» **Exercise objective**
Please repeat, from the entries that follow, the lines from the one containing "row0 : Nat := 0" through the one containing "come from. -/" exactly, adding nothing.

BEGIN Given information

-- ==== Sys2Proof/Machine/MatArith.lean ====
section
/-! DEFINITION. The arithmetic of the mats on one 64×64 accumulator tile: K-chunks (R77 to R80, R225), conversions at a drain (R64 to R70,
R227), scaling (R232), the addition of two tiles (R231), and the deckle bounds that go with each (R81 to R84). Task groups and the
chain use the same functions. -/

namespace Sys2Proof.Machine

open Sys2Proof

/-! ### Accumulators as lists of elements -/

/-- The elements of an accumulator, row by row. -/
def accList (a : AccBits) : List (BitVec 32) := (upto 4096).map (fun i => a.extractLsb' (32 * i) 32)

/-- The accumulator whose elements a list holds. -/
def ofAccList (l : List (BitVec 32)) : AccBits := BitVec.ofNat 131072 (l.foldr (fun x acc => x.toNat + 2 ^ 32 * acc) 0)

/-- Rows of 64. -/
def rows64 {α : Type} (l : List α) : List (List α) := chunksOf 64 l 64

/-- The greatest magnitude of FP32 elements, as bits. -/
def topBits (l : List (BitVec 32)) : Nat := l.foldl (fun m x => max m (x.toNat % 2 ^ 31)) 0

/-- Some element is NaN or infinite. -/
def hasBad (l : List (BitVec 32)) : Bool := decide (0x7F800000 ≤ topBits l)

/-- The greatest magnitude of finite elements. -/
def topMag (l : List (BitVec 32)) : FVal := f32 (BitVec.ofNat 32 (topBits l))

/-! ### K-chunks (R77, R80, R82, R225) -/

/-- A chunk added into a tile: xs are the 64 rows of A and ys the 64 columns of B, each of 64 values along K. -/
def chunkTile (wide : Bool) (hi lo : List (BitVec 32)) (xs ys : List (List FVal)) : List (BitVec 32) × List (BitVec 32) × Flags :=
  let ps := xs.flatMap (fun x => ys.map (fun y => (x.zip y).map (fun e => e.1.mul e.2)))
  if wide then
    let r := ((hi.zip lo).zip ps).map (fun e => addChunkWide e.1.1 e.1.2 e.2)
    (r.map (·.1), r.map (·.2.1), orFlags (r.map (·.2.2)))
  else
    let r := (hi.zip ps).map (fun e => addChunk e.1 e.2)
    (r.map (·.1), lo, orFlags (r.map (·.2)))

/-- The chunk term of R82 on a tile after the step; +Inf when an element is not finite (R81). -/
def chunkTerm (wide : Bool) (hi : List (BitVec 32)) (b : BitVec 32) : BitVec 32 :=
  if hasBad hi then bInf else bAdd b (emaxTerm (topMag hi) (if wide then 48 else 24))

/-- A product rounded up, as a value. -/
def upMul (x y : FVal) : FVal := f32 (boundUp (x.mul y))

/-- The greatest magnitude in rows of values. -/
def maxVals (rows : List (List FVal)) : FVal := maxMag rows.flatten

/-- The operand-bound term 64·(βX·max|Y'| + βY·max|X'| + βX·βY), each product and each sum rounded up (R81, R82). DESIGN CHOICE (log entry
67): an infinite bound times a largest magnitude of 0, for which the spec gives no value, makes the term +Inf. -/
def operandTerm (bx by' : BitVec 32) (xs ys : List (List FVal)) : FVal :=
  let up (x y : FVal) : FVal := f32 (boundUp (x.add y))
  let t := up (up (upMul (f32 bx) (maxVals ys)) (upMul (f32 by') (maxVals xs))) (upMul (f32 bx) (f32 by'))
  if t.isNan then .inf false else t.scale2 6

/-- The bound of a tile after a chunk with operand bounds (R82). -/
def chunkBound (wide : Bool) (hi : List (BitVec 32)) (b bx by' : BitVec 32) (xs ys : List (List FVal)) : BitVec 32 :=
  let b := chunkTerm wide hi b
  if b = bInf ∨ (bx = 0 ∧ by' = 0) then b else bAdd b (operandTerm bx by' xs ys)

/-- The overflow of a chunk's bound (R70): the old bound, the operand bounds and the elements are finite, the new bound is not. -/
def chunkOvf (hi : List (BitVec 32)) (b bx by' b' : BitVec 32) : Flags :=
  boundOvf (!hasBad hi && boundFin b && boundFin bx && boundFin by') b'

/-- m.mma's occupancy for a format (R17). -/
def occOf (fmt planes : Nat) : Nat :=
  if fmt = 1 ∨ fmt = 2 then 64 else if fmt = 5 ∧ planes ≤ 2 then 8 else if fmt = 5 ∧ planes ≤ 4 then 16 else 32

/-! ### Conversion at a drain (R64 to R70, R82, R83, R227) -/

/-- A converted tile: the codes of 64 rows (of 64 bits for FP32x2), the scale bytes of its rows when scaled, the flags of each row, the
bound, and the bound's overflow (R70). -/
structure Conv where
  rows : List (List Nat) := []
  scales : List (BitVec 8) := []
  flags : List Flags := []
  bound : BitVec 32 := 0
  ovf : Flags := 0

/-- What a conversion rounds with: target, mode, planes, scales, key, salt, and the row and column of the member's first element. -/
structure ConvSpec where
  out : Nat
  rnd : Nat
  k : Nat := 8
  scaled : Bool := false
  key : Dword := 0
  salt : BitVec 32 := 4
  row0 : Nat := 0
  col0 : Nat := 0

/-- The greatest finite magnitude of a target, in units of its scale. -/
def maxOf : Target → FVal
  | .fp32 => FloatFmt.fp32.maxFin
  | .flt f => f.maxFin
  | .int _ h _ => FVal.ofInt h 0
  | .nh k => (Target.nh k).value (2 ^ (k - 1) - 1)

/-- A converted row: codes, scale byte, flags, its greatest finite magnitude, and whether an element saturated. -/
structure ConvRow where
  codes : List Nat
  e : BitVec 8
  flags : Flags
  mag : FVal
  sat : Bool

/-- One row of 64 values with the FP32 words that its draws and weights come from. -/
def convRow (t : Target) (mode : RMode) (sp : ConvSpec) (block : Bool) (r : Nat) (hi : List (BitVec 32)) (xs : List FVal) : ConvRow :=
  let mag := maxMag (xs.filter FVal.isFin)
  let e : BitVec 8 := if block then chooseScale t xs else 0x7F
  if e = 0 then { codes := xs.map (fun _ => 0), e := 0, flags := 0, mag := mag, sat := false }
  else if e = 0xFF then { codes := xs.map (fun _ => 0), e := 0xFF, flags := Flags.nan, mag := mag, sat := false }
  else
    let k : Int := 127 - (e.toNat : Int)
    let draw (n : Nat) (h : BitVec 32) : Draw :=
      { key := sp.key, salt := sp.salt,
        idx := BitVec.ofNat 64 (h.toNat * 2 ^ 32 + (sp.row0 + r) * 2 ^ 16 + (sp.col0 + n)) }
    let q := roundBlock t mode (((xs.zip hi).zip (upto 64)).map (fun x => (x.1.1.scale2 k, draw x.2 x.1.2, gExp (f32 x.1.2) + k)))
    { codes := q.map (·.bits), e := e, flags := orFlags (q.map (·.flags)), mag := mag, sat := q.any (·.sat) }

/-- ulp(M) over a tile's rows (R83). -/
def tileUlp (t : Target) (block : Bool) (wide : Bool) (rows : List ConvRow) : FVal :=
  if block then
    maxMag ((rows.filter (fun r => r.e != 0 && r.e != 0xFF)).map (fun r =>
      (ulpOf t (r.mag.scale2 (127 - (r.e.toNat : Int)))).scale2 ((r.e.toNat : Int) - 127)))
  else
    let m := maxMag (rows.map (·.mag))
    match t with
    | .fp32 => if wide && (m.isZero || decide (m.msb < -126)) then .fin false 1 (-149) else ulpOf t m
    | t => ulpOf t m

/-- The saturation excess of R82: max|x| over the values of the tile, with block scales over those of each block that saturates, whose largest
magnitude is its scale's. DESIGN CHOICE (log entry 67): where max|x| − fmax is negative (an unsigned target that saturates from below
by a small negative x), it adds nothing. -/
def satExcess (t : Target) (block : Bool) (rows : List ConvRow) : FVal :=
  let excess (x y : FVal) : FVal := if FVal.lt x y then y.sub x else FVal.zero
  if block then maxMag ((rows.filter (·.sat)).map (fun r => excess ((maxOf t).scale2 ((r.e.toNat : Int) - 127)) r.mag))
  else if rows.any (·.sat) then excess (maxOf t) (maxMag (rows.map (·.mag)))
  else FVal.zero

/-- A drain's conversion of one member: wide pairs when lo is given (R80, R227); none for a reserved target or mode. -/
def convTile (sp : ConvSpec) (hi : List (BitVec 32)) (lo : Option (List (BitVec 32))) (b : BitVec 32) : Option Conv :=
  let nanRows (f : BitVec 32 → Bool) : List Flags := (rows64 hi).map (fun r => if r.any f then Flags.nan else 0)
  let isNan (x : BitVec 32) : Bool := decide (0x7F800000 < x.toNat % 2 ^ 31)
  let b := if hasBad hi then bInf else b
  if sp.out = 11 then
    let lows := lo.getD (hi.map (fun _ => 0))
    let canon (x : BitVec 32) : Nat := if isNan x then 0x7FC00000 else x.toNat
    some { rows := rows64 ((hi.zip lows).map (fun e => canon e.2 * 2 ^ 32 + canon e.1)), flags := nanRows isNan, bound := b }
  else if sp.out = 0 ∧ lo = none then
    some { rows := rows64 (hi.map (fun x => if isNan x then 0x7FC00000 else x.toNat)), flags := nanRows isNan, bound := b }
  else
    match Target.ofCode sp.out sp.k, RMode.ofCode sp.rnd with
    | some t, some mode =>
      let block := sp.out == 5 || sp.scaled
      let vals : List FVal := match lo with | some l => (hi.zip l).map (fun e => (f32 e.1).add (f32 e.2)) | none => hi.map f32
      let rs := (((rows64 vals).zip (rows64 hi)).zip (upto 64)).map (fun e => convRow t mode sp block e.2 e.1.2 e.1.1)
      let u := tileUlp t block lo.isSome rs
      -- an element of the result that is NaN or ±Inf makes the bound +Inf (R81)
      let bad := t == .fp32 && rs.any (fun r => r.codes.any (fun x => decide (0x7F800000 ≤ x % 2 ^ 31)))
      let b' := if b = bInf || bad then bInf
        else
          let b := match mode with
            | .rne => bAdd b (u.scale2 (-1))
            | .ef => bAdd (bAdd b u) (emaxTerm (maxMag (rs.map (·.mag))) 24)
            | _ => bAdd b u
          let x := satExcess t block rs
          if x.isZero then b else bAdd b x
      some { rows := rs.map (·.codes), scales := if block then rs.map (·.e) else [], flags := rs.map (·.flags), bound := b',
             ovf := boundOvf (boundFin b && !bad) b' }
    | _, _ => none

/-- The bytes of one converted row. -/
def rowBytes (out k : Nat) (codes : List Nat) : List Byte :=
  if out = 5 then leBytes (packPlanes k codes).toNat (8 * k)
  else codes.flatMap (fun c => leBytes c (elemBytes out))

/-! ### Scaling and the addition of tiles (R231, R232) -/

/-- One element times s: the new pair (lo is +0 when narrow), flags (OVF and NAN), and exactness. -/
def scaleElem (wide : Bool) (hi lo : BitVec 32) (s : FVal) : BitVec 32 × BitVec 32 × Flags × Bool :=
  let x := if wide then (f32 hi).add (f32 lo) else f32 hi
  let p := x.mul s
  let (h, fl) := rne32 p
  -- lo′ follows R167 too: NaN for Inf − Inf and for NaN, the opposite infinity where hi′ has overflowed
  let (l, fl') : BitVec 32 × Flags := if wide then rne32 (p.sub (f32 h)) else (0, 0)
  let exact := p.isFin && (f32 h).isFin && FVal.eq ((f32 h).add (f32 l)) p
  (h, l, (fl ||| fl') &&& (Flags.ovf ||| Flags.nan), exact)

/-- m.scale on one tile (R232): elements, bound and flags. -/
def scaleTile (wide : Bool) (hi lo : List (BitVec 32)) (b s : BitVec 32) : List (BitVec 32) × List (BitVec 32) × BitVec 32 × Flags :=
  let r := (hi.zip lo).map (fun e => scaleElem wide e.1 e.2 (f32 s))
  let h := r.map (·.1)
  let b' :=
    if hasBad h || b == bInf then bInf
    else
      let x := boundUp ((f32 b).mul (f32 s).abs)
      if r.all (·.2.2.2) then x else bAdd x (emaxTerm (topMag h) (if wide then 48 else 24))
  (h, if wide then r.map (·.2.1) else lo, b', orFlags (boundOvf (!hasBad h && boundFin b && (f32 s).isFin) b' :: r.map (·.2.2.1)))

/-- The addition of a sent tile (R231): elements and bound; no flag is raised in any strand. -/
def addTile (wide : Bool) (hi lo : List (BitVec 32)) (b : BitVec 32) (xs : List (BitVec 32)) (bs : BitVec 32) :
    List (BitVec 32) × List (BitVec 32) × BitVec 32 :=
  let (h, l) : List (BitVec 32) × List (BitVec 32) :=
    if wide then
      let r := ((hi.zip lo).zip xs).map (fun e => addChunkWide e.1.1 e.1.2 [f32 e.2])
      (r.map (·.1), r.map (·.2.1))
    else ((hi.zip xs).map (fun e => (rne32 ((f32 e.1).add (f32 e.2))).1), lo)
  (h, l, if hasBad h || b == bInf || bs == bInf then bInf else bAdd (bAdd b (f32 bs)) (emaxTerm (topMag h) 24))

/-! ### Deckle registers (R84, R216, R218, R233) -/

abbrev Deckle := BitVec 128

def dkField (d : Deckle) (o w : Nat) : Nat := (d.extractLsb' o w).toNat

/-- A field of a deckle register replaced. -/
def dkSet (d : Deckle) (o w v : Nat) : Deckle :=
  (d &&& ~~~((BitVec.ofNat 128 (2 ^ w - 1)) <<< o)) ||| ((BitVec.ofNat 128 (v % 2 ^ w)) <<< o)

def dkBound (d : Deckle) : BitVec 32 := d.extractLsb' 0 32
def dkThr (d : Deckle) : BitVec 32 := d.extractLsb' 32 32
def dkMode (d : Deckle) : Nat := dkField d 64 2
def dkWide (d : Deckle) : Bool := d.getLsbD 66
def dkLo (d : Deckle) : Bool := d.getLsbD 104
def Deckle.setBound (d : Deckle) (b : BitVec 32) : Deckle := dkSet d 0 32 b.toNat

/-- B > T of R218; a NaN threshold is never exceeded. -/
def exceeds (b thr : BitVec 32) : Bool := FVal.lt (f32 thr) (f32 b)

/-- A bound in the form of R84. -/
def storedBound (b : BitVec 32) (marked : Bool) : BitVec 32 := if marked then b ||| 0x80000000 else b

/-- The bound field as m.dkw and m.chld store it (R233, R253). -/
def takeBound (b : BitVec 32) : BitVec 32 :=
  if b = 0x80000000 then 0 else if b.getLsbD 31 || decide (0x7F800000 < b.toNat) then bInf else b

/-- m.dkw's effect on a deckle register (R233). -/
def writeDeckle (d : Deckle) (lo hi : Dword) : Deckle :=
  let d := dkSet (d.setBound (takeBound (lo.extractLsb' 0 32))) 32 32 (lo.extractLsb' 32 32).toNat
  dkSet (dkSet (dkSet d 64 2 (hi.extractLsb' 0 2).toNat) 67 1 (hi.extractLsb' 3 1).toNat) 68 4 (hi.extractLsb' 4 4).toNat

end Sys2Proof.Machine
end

END Given information

» **Result of this exercise**
  row0 : Nat := 0
  col0 : Nat := 0

/-- The greatest finite magnitude of a target, in units of its scale. -/
def maxOf : Target → FVal
  | .fp32 => FloatFmt.fp32.maxFin
  | .flt f => f.maxFin
  | .int _ h _ => FVal.ofInt h 0
  | .nh k => (Target.nh k).value (2 ^ (k - 1) - 1)

/-- A converted row: codes, scale byte, flags, its greatest finite magnitude, and whether an element saturated. -/
structure ConvRow where
  codes : List Nat
  e : BitVec 8
  flags : Flags
  mag : FVal
  sat : Bool

/-- One row of 64 values with the FP32 words that its draws and weights come from. -/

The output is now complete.